/-! ### KRK -/

/-- KRK completes when the direction is valid and the round key is one of the schedule (R187, R355, R356). -/
theorem completes_krk {vd : VReg} {ks : SlotIx} {dir : Dir} {j : Fin 16} {s : State} (hc : s.cfg.hasCrypto = true)
    (hv : dirValid (s.slot ks) dir = true) (hj : j.val ≤ (s.slot ks).nr.toNat) : Completes (.krk vd ks dir j) s := by
  have hreq : requiredKeys (.krk vd ks dir j) s = [dirValid (s.slot ks) dir] := by cases dir <;> rfl
  refine ⟨rfl, fun _ => hc, ?_, Nat.not_lt.mpr hj, rfl⟩
  rw [hreq, hv]
  decide

/-- The write of a register by its number in range, as the whole state (R43). -/
theorem setV_eq_set (s : State) (k : VReg) (x : Block) : s.setV k x = { s with v := s.v.set k x } := by
  have h : s.v.setIfInBounds k x = s.v.set k x :=
    Vector.ext fun i hi => by rw [Vector.getElem_setIfInBounds, Vector.getElem_set]
  rw [State.setV, h]

/-- Settles O22: no check of KRK fails, and its effect writes the round key that the selector names. -/
theorem krkReadsARoundKey : Obligations.KrkReadsARoundKey := by
  unfold Obligations.KrkReadsARoundKey
  intro vd ks dir j s hc hv hj
  have hcompletes : Completes (.krk vd ks dir j) s := completes_krk hc (by cases dir <;> exact hv) hj
  rw [exec_completes hcompletes, effectOf, setV_eq_set]
  cases dir <;> rfl

end Sys2Proof.Machine
end

section
/-! PROOFS. The GHASH multiply of GF(2^128) (R200 to R203, R211): the algebra of gf_mul, GRED4's sum of products and
GHASH.  `gf_mul` is linear over ⊕ in both factors, so its laws have to hold on the powers of X only. -/

namespace Sys2Proof.Machine

/-! ### Maps that are linear over ⊕ -/

/-- `f(a ⊕ b) = f(a) ⊕ f(b)` (R202, R205). -/
def XorLinear (f : Block → Block) : Prop := ∀ a b : Block, f (a ^^^ b) = f a ^^^ f b

theorem XorLinear.map_zero {f : Block → Block} (hf : XorLinear f) : f 0 = 0 := by
  have h : f 0 = f 0 ^^^ f 0 := hf 0 0
  rwa [BitVec.xor_self] at h

theorem XorLinear.comp {f g : Block → Block} (hf : XorLinear f) (hg : XorLinear g) : XorLinear fun x => f (g x) :=
  fun a b => (congrArg f (hg a b)).trans (hf (g a) (g b))

theorem XorLinear.iterate {f : Block → Block} (hf : XorLinear f) (n : Nat) : XorLinear f^[n] := by
  induction n with
  | zero => exact fun _ _ => rfl
  | succ n ih => exact ih.comp hf

/-- A fixed summand that a bit asks for: asked for twice, it cancels (R7). -/
theorem ite_xor_ite (p q : Bool) (z z' c : Block) :
    (if p then z ^^^ c else z) ^^^ (if q then z' ^^^ c else z') =
      if (p ^^ q) = true then (z ^^^ z') ^^^ c else z ^^^ z' := by
  have hcancel : (z ^^^ c) ^^^ (z' ^^^ c) = z ^^^ z' :=
    calc (z ^^^ c) ^^^ (z' ^^^ c) = (z ^^^ z') ^^^ (c ^^^ c) := by ac_rfl
      _ = z ^^^ z' := by rw [BitVec.xor_self, BitVec.xor_zero]
  cases p with
  | false => cases q with
    | false => rfl
    | true => exact (BitVec.xor_assoc ..).symm
  | true => cases q with
    | false => show z ^^^ c ^^^ z' = z ^^^ z' ^^^ c; ac_rfl
    | true => exact hcancel

/-- What holds of 0 and of each single bit, and passes through ⊕, holds of every block (R200). -/
theorem block_xor_induction {P : Block → Prop} (zero : P 0) (bit : ∀ k < 128, P (BitVec.twoPow 128 k))
    (xor : ∀ a b, P a → P b → P (a ^^^ b)) (x : Block) : P x := by
  suffices h : ∀ n ≤ 128, ∀ x : Block, (∀ j, n ≤ j → x.getLsbD j = false) → P x from
    h 128 (Nat.le_refl _) x fun j hj => BitVec.getLsbD_of_ge x j hj
  intro n
  induction n with
  | zero =>
    intro _ x hx
    have h0 : x = 0 := BitVec.eq_of_getLsbD_eq fun j _ => by rw [hx j (Nat.zero_le _)]; simp
    exact h0 ▸ zero
  | succ n ih =>
    intro hn x hx
    cases hb : x.getLsbD n with
    | false =>
      refine ih (by omega) x fun j hj => ?_
      rcases Nat.eq_or_lt_of_le hj with rfl | hlt
      · exact hb
      · exact hx j hlt
    | true =>
      have hrest : P (x ^^^ BitVec.twoPow 128 n) := by
        refine ih (by omega) _ fun j hj => ?_
        rw [BitVec.getLsbD_xor, BitVec.getLsbD_twoPow]
        rcases Nat.eq_or_lt_of_le hj with rfl | hlt
        · simp [hb, show n < 128 by omega]
        · simp [hx j hlt, Nat.ne_of_lt hlt]
      have hx' : x = x ^^^ BitVec.twoPow 128 n ^^^ BitVec.twoPow 128 n := by
        rw [BitVec.xor_assoc, BitVec.xor_self, BitVec.xor_zero]
      rw [hx']
      exact xor _ _ hrest (bit n (by omega))

/-- Linear maps that agree on each single bit are equal (R200). -/
theorem XorLinear.ext {f g : Block → Block} (hf : XorLinear f) (hg : XorLinear g)
    (h : ∀ k < 128, f (BitVec.twoPow 128 k) = g (BitVec.twoPow 128 k)) (x : Block) : f x = g x := by
  induction x using block_xor_induction with
  | zero => rw [hf.map_zero, hg.map_zero]
  | bit k hk => exact h k hk
  | xor a b ha hb => rw [hf a b, hg a b, ha, hb]

/-! ### Multiplication by X -/

/-- The field's one, `X^0` (R201). -/
def gfOne : Block := 1#128 <<< 127

/-- Multiplication by X is linear: the reduction by 0xE1 is asked for by one bit (R201, R202). -/
theorem xorLinear_mulX : XorLinear mulX := fun a b => by
  rw [mulX, mulX, mulX, ite_xor_ite, BitVec.getLsbD_xor, BitVec.ushiftRight_xor_distrib]

/-- `X · X^i = X^(i+1)` with no reduction, as long as the power stays below 128 (R201). -/
theorem mulX_twoPow {k : Nat} (hk : k < 127) : mulX (BitVec.twoPow 128 (k + 1)) = BitVec.twoPow 128 k := by
  have hbit : (BitVec.twoPow 128 (k + 1)).getLsbD 0 = false := by simp
  rw [mulX, hbit, if_neg Bool.false_ne_true]
  refine BitVec.eq_of_getLsbD_eq fun j hj => ?_
  rw [BitVec.getLsbD_ushiftRight, BitVec.getLsbD_twoPow, BitVec.getLsbD_twoPow, Bool.eq_iff_iff]
  simp only [Bool.and_eq_true, decide_eq_true_eq]
  omega

theorem twoPow_eq_iterate_mulX {i : Nat} (hi : i < 128) : BitVec.twoPow 128 (127 - i) = mulX^[i] gfOne := by
  induction i with
  | zero => rfl
  | succ i ih =>
    rw [Function.iterate_succ_apply', ← ih (by omega), show 127 - i = 127 - (i + 1) + 1 by omega,
      mulX_twoPow (by omega)]

/-- Linear maps that agree on `X^0 .. X^127` are equal (R201). -/
theorem XorLinear.ext_powers {f g : Block → Block} (hf : XorLinear f) (hg : XorLinear g)
    (h : ∀ i < 128, f (mulX^[i] gfOne) = g (mulX^[i] gfOne)) (x : Block) : f x = g x := by
  refine hf.ext hg (fun k hk => ?_) x
  have hpow := twoPow_eq_iterate_mulX (i := 127 - k) (by omega)
  rw [show 127 - (127 - k) = k by omega] at hpow
  rw [hpow]
  exact h _ (by omega)

/-! ### The algebra of gf_mul -/

theorem gfMulLoop_xor_left (x x' : Block) (n : Nat) (z z' w : Block) :
    gfMulLoop (x ^^^ x') n (z ^^^ z') w = gfMulLoop x n z w ^^^ gfMulLoop x' n z' w := by
  induction n generalizing z z' w with
  | zero => rfl
  | succ n ih =>
    rw [gfMulLoop, gfMulLoop, gfMulLoop, ← ih, ite_xor_ite, BitVec.getLsbD_xor]

theorem gfMulLoop_xor_right (x : Block) (n : Nat) (z z' w w' : Block) :
    gfMulLoop x n (z ^^^ z') (w ^^^ w') = gfMulLoop x n z w ^^^ gfMulLoop x n z' w' := by
  induction n generalizing z z' w w' with
  | zero => rfl
  | succ n ih =>
    rw [gfMulLoop, gfMulLoop, gfMulLoop, ← ih, xorLinear_mulX]
    congr 1
    split
    · ac_rfl
    · rfl

theorem mulX_gfMulLoop (x : Block) (n : Nat) (z w : Block) :
    mulX (gfMulLoop x n z w) = gfMulLoop x n (mulX z) (mulX w) := by
  induction n generalizing z w with
  | zero => rfl
  | succ n ih =>
    rw [gfMulLoop, gfMulLoop, ih]
    congr 1
    split
    · exact xorLinear_mulX z w
    · rfl

theorem xor_gfMul (x x' y : Block) : gfMul (x ^^^ x') y = gfMul x y ^^^ gfMul x' y :=
  gfMulLoop_xor_left x x' 128 0 0 y

theorem gfMul_xor (x y y' : Block) : gfMul x (y ^^^ y') = gfMul x y ^^^ gfMul x y' :=
  gfMulLoop_xor_right x 128 0 0 y y'

theorem xorLinear_gfMul_left (y : Block) : XorLinear (gfMul · y) := fun a b => xor_gfMul a b y

theorem xorLinear_gfMul_right (x : Block) : XorLinear (gfMul x) := gfMul_xor x

theorem gfMul_mulX (x y : Block) : gfMul x (mulX y) = mulX (gfMul x y) :=
  (mulX_gfMulLoop x 128 0 y).symm

/-- The iterations that look at the bits below the set one add nothing (R202). -/
theorem gfMulLoop_twoPow_of_le {n k : Nat} (h : n ≤ k) (z w : Block) :
    gfMulLoop (BitVec.twoPow 128 k) n z w = z := by
  induction n generalizing w with
  | zero => rfl
  | succ n ih =>
    have hbit : (BitVec.twoPow 128 k).getLsbD n = false := by simp; omega
    rw [gfMulLoop, hbit, if_neg Bool.false_ne_true, ih (by omega)]

/-- The iteration that looks at the set bit adds `W`, stepped once for each iteration before it (R202). -/
theorem gfMulLoop_twoPow {k : Nat} (hk : k < 128) (d : Nat) (z w : Block) :
    gfMulLoop (BitVec.twoPow 128 k) (k + 1 + d) z w = z ^^^ mulX^[d] w := by
  induction d generalizing w with
  | zero =>
    have hbit : (BitVec.twoPow 128 k).getLsbD k = true := by simp [hk]
    rw [gfMulLoop, hbit, if_pos rfl, gfMulLoop_twoPow_of_le (Nat.le_refl k)]; rfl
  | succ d ih =>
    have hbit : (BitVec.twoPow 128 k).getLsbD (k + 1 + d) = false := by simp; omega
    rw [← Nat.add_assoc, gfMulLoop, hbit, if_neg Bool.false_ne_true, ih]; rfl

/-- The product by `X^i` is `i` multiplications by X (R202). -/
theorem gfMul_power {i : Nat} (hi : i < 128) (y : Block) : gfMul (mulX^[i] gfOne) y = mulX^[i] y := by
  have h := gfMulLoop_twoPow (k := 127 - i) (by omega) i 0 y
  rw [show 127 - i + 1 + i = 128 by omega, twoPow_eq_iterate_mulX hi] at h
  exact h.trans BitVec.zero_xor

theorem gfOne_gfMul (y : Block) : gfMul gfOne y = y := gfMul_power (i := 0) (by decide) y

theorem gfMul_gfOne (x : Block) : gfMul x gfOne = x :=
  (xorLinear_gfMul_left gfOne).ext_powers (g := id) (fun _ _ => rfl) (fun _ hi => gfMul_power hi gfOne) x

theorem gfMul_zero (x : Block) : gfMul x 0 = 0 := (xorLinear_gfMul_right x).map_zero
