-- ==== Sys2Proof/Machine/Axis1.lean ====
section
/-! DEFINITION. The meanings of the valid codes with axis = 1: each presents its code byte (R68, R80, R100, R135). -/

namespace Sys2Proof.Machine

/-- O_A1_S0_F0_R0: axis 1, sign 0, flip 0, rot 0. -/
def execOA1S0F0R0 (s : State) : Host.Outcome State Fault Refusal := .next (present 0b00010000#8 s)

/-- O_A1_S0_F0_R1: axis 1, sign 0, flip 0, rot 1. -/
def execOA1S0F0R1 (s : State) : Host.Outcome State Fault Refusal := .next (present 0b00010001#8 s)

/-- O_A1_S0_F0_R2: axis 1, sign 0, flip 0, rot 2. -/
def execOA1S0F0R2 (s : State) : Host.Outcome State Fault Refusal := .next (present 0b00010010#8 s)

/-- O_A1_S0_F0_R3: axis 1, sign 0, flip 0, rot 3. -/
def execOA1S0F0R3 (s : State) : Host.Outcome State Fault Refusal := .next (present 0b00010011#8 s)

/-- O_A1_S1_F0_R0: axis 1, sign 1, flip 0, rot 0. -/
def execOA1S1F0R0 (s : State) : Host.Outcome State Fault Refusal := .next (present 0b00010100#8 s)

/-- O_A1_S1_F0_R1: axis 1, sign 1, flip 0, rot 1. -/
def execOA1S1F0R1 (s : State) : Host.Outcome State Fault Refusal := .next (present 0b00010101#8 s)

/-- O_A1_S1_F0_R2: axis 1, sign 1, flip 0, rot 2. -/
def execOA1S1F0R2 (s : State) : Host.Outcome State Fault Refusal := .next (present 0b00010110#8 s)

/-- O_A1_S1_F0_R3: axis 1, sign 1, flip 0, rot 3. -/
def execOA1S1F0R3 (s : State) : Host.Outcome State Fault Refusal := .next (present 0b00010111#8 s)

/-- O_A1_S0_F1_R0: axis 1, sign 0, flip 1, rot 0. -/
def execOA1S0F1R0 (s : State) : Host.Outcome State Fault Refusal := .next (present 0b00011000#8 s)

/-- O_A1_S0_F1_R1: axis 1, sign 0, flip 1, rot 1. -/
def execOA1S0F1R1 (s : State) : Host.Outcome State Fault Refusal := .next (present 0b00011001#8 s)

/-- O_A1_S0_F1_R2: axis 1, sign 0, flip 1, rot 2. -/
def execOA1S0F1R2 (s : State) : Host.Outcome State Fault Refusal := .next (present 0b00011010#8 s)

/-- O_A1_S0_F1_R3: axis 1, sign 0, flip 1, rot 3. -/
def execOA1S0F1R3 (s : State) : Host.Outcome State Fault Refusal := .next (present 0b00011011#8 s)

/-- O_A1_S1_F1_R0: axis 1, sign 1, flip 1, rot 0. -/
def execOA1S1F1R0 (s : State) : Host.Outcome State Fault Refusal := .next (present 0b00011100#8 s)

/-- O_A1_S1_F1_R1: axis 1, sign 1, flip 1, rot 1. -/
def execOA1S1F1R1 (s : State) : Host.Outcome State Fault Refusal := .next (present 0b00011101#8 s)

/-- O_A1_S1_F1_R2: axis 1, sign 1, flip 1, rot 2. -/
def execOA1S1F1R2 (s : State) : Host.Outcome State Fault Refusal := .next (present 0b00011110#8 s)

/-- O_A1_S1_F1_R3: axis 1, sign 1, flip 1, rot 3. -/
def execOA1S1F1R3 (s : State) : Host.Outcome State Fault Refusal := .next (present 0b00011111#8 s)

end Sys2Proof.Machine
end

■ ■ ■ ■ ■

__Description of the task__. Take the lines above from the first through the one containing "def XorLinear (f" and reproduce them exactly; include nothing else.

__Solved exercise__.
/-! ### KRK -/

/-- KRK completes when the direction is valid and the round key is one of the schedule (R187, R355, R356). -/
theorem completes_krk {vd : VReg} {ks : SlotIx} {dir : Dir} {j : Fin 16} {s : State} (hc : s.cfg.hasCrypto = true)
    (hv : dirValid (s.slot ks) dir = true) (hj : j.val ≤ (s.slot ks).nr.toNat) : Completes (.krk vd ks dir j) s := by
  have hreq : requiredKeys (.krk vd ks dir j) s = [dirValid (s.slot ks) dir] := by cases dir <;> rfl
  refine ⟨rfl, fun _ => hc, ?_, Nat.not_lt.mpr hj, rfl⟩
  rw [hreq, hv]
  decide

/-- The write of a register by its number in range, as the whole state (R43). -/
theorem setV_eq_set (s : State) (k : VReg) (x : Block) : s.setV k x = { s with v := s.v.set k x } := by
  have h : s.v.setIfInBounds k x = s.v.set k x :=
    Vector.ext fun i hi => by rw [Vector.getElem_setIfInBounds, Vector.getElem_set]
  rw [State.setV, h]

/-- Settles O22: no check of KRK fails, and its effect writes the round key that the selector names. -/
theorem krkReadsARoundKey : Obligations.KrkReadsARoundKey := by
  unfold Obligations.KrkReadsARoundKey
  intro vd ks dir j s hc hv hj
  have hcompletes : Completes (.krk vd ks dir j) s := completes_krk hc (by cases dir <;> exact hv) hj
  rw [exec_completes hcompletes, effectOf, setV_eq_set]
  cases dir <;> rfl

end Sys2Proof.Machine
end

section
/-! PROOFS. The GHASH multiply of GF(2^128) (R200 to R203, R211): the algebra of gf_mul, GRED4's sum of products and
GHASH.  `gf_mul` is linear over ⊕ in both factors, so its laws have to hold on the powers of X only. -/

namespace Sys2Proof.Machine

/-! ### Maps that are linear over ⊕ -/

/-- `f(a ⊕ b) = f(a) ⊕ f(b)` (R202, R205). -/
def XorLinear (f : Block → Block) : Prop := ∀ a b : Block, f (a ^^^ b) = f a ^^^ f b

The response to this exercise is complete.